::: Input for this task

/-- The counters coming to the first of `is`, or, when there is none, to what comes `next`. -/
def Seq.coming (is : List Instr) (next : Seq → Seq) : Seq → Seq :=
  match is with
  | [] => next
  | i :: _ => Seq.entering i

/-- The counters when `is` have run and `next` is how they come to what follows. -/
def Seq.along : List Instr → (Seq → Seq) → Seq → Seq
  | [], _, q => q
  | i :: is, next, q => Seq.along is next (Seq.coming is next (q.leaving i))

/-- Coming to a word is coming to its micro-operation. -/
theorem Seq.toward_cons {word : UopWord} {i : Instr} (h : decodeUop word = .ok i) (ws : List UopWord) :
    Seq.toward (word :: ws) = Seq.entering i := by
  funext q
  simp only [Seq.toward, h]

/-- Coming to words is coming to the micro-operations they name. -/
theorem Seq.toward_append {ws : List UopWord} {is : List Instr} (h : Decodes ws is)
    (tail : List UopWord) : Seq.toward (ws ++ tail) = Seq.coming is (Seq.toward tail) := by
  cases h with
  | nil => rfl
  | cons hword _ => exact Seq.toward_cons hword _

/-- The last of the micro-operations that have run. -/
theorem Seq.along_concat (is : List Instr) (i : Instr) (next : Seq → Seq) (q : Seq) :
    Seq.along (is ++ [i]) next q = next ((Seq.along is (Seq.entering i) q).leaving i) := by
  induction is generalizing q with
  | nil => rfl
  | cons i' is ih =>
    have hcoming : Seq.coming (is ++ [i]) next = Seq.coming is (Seq.entering i) := by cases is <;> rfl
    rw [List.cons_append, Seq.along, ih, hcoming, Seq.along]

/-- The counters in a sequence of micro-operations, when each one's follow from those of the one before. -/
theorem Seq.along_eq_positions {is : List Instr} (position : Nat → Seq)
    (hstep : ∀ (j : Nat) (hj : j + 1 < is.length),
      ((position j).leaving is[j]).entering is[j + 1] = position (j + 1)) :
    ∀ (j : Nat) (hj : j < is.length),
      Seq.along (is.take j) (Seq.entering is[j]) (position 0) = position j := by
  intro j
  induction j with
  | zero => exact fun _ => rfl
  | succ j ih =>
    intro hj
    have hlt : j < is.length := Nat.lt_of_succ_lt hj
    rw [← List.take_append_getElem hlt, Seq.along_concat, ih hlt]
    exact hstep j hj

/-- `OFF` does not count when the counters come to a micro-operation. -/
theorem Seq.entering_off (i : Instr) (q : Seq) : (q.entering i).off = q.off := by
  cases i <;> rfl

/-- `OFF` does not count when the counters come to a word. -/
@[simp] theorem Seq.toward_off (ws : List UopWord) (q : Seq) : (q.toward ws).off = q.off := by
  unfold Seq.toward
  split
  · rfl
  · split
    · exact Seq.entering_off _ q
    · rfl

/-- A micro-operation that sets no flag at its end and does not count `OFF`. -/
def Steady (i : Instr) : Prop := i ≠ .ksword 59 ∧ i ≠ .fbupdate

/-- Only FBUPDATE counts `OFF`. -/
theorem Seq.leaving_off {i : Instr} (h : i ≠ .fbupdate) (q : Seq) : (q.leaving i).off = q.off := by
  cases i with
  | fbupdate => exact absurd rfl h
  | addroundkey k => simp only [Seq.leaving]; split <;> rfl
  | _ => rfl

/-- Steady micro-operations leave `OFF`. -/
theorem Seq.along_off {is : List Instr} (h : ∀ i ∈ is, Steady i) {next : Seq → Seq}
    (hnext : ∀ q, (next q).off = q.off) (q : Seq) : (Seq.along is next q).off = q.off := by
  induction is generalizing q with
  | nil => rfl
  | cons i is ih =>
    obtain ⟨⟨-, hi⟩, his⟩ := List.forall_mem_cons.mp h
    have hcoming : ∀ q, (Seq.coming is next q).off = q.off := by
      cases is with
      | nil => exact hnext
      | cons i' _ => exact Seq.entering_off i'
    rw [Seq.along, ih his, hcoming, Seq.leaving_off hi]

/-- The counters of a run are as they come to what follows, if they were so before it. -/
theorem Seq.along_coming (is : List Instr) (next : Seq → Seq) (q : Seq) :
    ∃ q', Seq.along is next (Seq.coming is next q) = next q' := by
  induction is generalizing q with
  | nil => exact ⟨q, rfl⟩
  | cons i is ih => exact ih ((q.entering i).leaving i)

/-! ## Runs -/

/-- Only KSWORD(59) sets `KS_VALID`. -/
theorem State.markSchedule_of_ne {i : Instr} (h : i ≠ .ksword 59) (s : State) : s.markSchedule i = s :=
  if_neg fun hi => h hi.1

/-- A run begins with its first step. -/
theorem run_succ {s t : State} (h : step s = .next t) (n : Nat) : core.run (n + 1) s = core.run n t := by
  have hstep : core.step s = .next t := h
  simp only [Host.Core.run, hstep]

/-- A run of one step. -/
theorem run_one {s t : State} (h : step s = .next t) : core.run 1 s = .next t := run_succ h 0

/-- A run of words stops in the middle as well. -/
theorem execWords_append {ws ws' : List UopWord} {s t : State}
    (h : execWords (ws ++ ws') s = .next t) : ∃ u, execWords ws s = .next u := by
  induction ws generalizing s with
  | nil => exact ⟨s, rfl⟩
  | cons word ws ih =>
    rw [List.cons_append, execWords] at h
    rw [execWords]
    cases hword : decodeUop word with
    | error e => simp [hword] at h
    | ok i =>
      simp only [hword] at h ⊢
      cases hrun : exec i s with
      | next u => simp only [hrun] at h ⊢; exact ih h
      | fault e => simp [hrun] at h
      | refused r => simp [hrun] at h

/-- A run of words that completes also completes up to any of its words. -/
theorem execWords_take {ws : List UopWord} {s t : State} (h : execWords ws s = .next t) (j : Nat) :
    ∃ u, execWords (ws.take j) s = .next u := by
  rw [← List.take_append_drop j ws] at h
  exact execWords_append h

/-- Steady words run one step each: on the datapath as `execWords` says, and the counters beside it. -/
theorem run_words {ws tail : List UopWord} {is : List Instr} {s t : State} {q : Seq}
    (hdecodes : Decodes ws is) (hsteady : ∀ i ∈ is, Steady i) (htail : tail ≠ [])
    (hreset : s.resetIn = false) (hturns : s.turns = []) (hoff : q.off = s.this.seq.off)
    (hrun : execWords ws s = .next t) :
    core.run ws.length (s.resequence (ws ++ tail) q) =
      .next (t.resequence tail (Seq.along is (Seq.toward tail) q)) := by
  induction hdecodes generalizing s q with
  | nil => cases hrun; rfl
  | @cons word i ws is hi hdecodes ih =>
    obtain ⟨⟨hmark, hcount⟩, his⟩ := List.forall_mem_cons.mp hsteady
    cases hexec : exec i s with
    | fault e => simp [execWords, hi, hexec] at hrun
    | refused r => simp [execWords, hi, hexec] at hrun
    | next u =>
      obtain ⟨-, hseq, -, -, -, -, -, -, hturns', -, hreset', -⟩ :=
        execUop_frame (decodeUop_isCommand hi) hexec
      have hstep := step_resequence hreset hturns hoff hi hexec (ws ++ tail)
      rw [State.markSchedule_of_ne hmark, State.proceed_of_ne_nil (by simp [htail]),
        Seq.toward_append hdecodes] at hstep
      rw [execWords_cons hi hexec] at hrun
      rw [List.length_cons, List.cons_append, run_succ hstep, Seq.along]
      refine ih his (hreset'.trans hreset) (hturns'.trans hturns) ?_ hrun
      rw [← Seq.toward_append hdecodes, Seq.toward_off, Seq.leaving_off hcount, hoff, hseq]

/-- A run of words stops before any word that comes after steady ones. -/
theorem run_take {ws tail : List UopWord} {is : List Instr} {s u : State} {q : Seq} {j : Nat}
    (hdecodes : Decodes ws is) (hj : j < is.length) (hsteady : ∀ i ∈ is.take j, Steady i)
    (hreset : s.resetIn = false) (hturns : s.turns = []) (hoff : q.off = s.this.seq.off)
    (hrun : execWords (ws.take j) s = .next u) :
    core.run j (s.resequence (ws ++ tail) q) =
      .next (u.resequence (ws.drop j ++ tail) (Seq.along (is.take j) (Seq.entering is[j]) q)) := by
  have hj' : j < ws.length := hdecodes.length_eq ▸ hj
  have hnext : Seq.toward (ws.drop j ++ tail) = Seq.entering is[j] := by
    rw [List.drop_eq_getElem_cons hj', List.cons_append]
    exact Seq.toward_cons (hdecodes.get hj' hj) _
  have hpart := run_words (tail := ws.drop j ++ tail) (List.forall₂_take j hdecodes) hsteady
    (by simp [hj']) hreset hturns hoff hrun
  rwa [← List.append_assoc, List.take_append_drop, List.length_take_of_le (Nat.le_of_lt hj'),
    hnext] at hpart

/-! ## The counters in a block encryption and in a key expansion -/

/-- The micro-operations of a full round. -/
def roundInstrs (r : Nat) : List Instr := [.subbytes, .shiftrows, .mixcolumns, .addroundkey r]

/-- The micro-operations of `CIPHER(src)`. -/
def cipherInstrs (src : LoadSource) : List Instr :=
  [.ldstate src, .addroundkey 0] ++ (List.range' 1 13).flatMap roundInstrs ++
    [.subbytes, .shiftrows, .addroundkey 14]

/-- The micro-operations of a key expansion. -/
def keyExpandInstrs : List Instr := .ksload :: scheduleIndices.map .ksword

::::::

• What you should do: Return exactly, and only, the lines above starting at the line that contains "beside it. -/" and ending at the line that contains "(hrun : execWords (ws.take".

• Problem solution:
/-- Steady words run one step each: on the datapath as `execWords` says, and the counters beside it. -/
theorem run_words {ws tail : List UopWord} {is : List Instr} {s t : State} {q : Seq}
    (hdecodes : Decodes ws is) (hsteady : ∀ i ∈ is, Steady i) (htail : tail ≠ [])
    (hreset : s.resetIn = false) (hturns : s.turns = []) (hoff : q.off = s.this.seq.off)
    (hrun : execWords ws s = .next t) :
    core.run ws.length (s.resequence (ws ++ tail) q) =
      .next (t.resequence tail (Seq.along is (Seq.toward tail) q)) := by
  induction hdecodes generalizing s q with
  | nil => cases hrun; rfl
  | @cons word i ws is hi hdecodes ih =>
    obtain ⟨⟨hmark, hcount⟩, his⟩ := List.forall_mem_cons.mp hsteady
    cases hexec : exec i s with
    | fault e => simp [execWords, hi, hexec] at hrun
    | refused r => simp [execWords, hi, hexec] at hrun
    | next u =>
      obtain ⟨-, hseq, -, -, -, -, -, -, hturns', -, hreset', -⟩ :=
        execUop_frame (decodeUop_isCommand hi) hexec
      have hstep := step_resequence hreset hturns hoff hi hexec (ws ++ tail)
      rw [State.markSchedule_of_ne hmark, State.proceed_of_ne_nil (by simp [htail]),
        Seq.toward_append hdecodes] at hstep
      rw [execWords_cons hi hexec] at hrun
      rw [List.length_cons, List.cons_append, run_succ hstep, Seq.along]
      refine ih his (hreset'.trans hreset) (hturns'.trans hturns) ?_ hrun
      rw [← Seq.toward_append hdecodes, Seq.toward_off, Seq.leaving_off hcount, hoff, hseq]

/-- A run of words stops before any word that comes after steady ones. -/
theorem run_take {ws tail : List UopWord} {is : List Instr} {s u : State} {q : Seq} {j : Nat}
    (hdecodes : Decodes ws is) (hj : j < is.length) (hsteady : ∀ i ∈ is.take j, Steady i)
    (hreset : s.resetIn = false) (hturns : s.turns = []) (hoff : q.off = s.this.seq.off)
    (hrun : execWords (ws.take j) s = .next u) :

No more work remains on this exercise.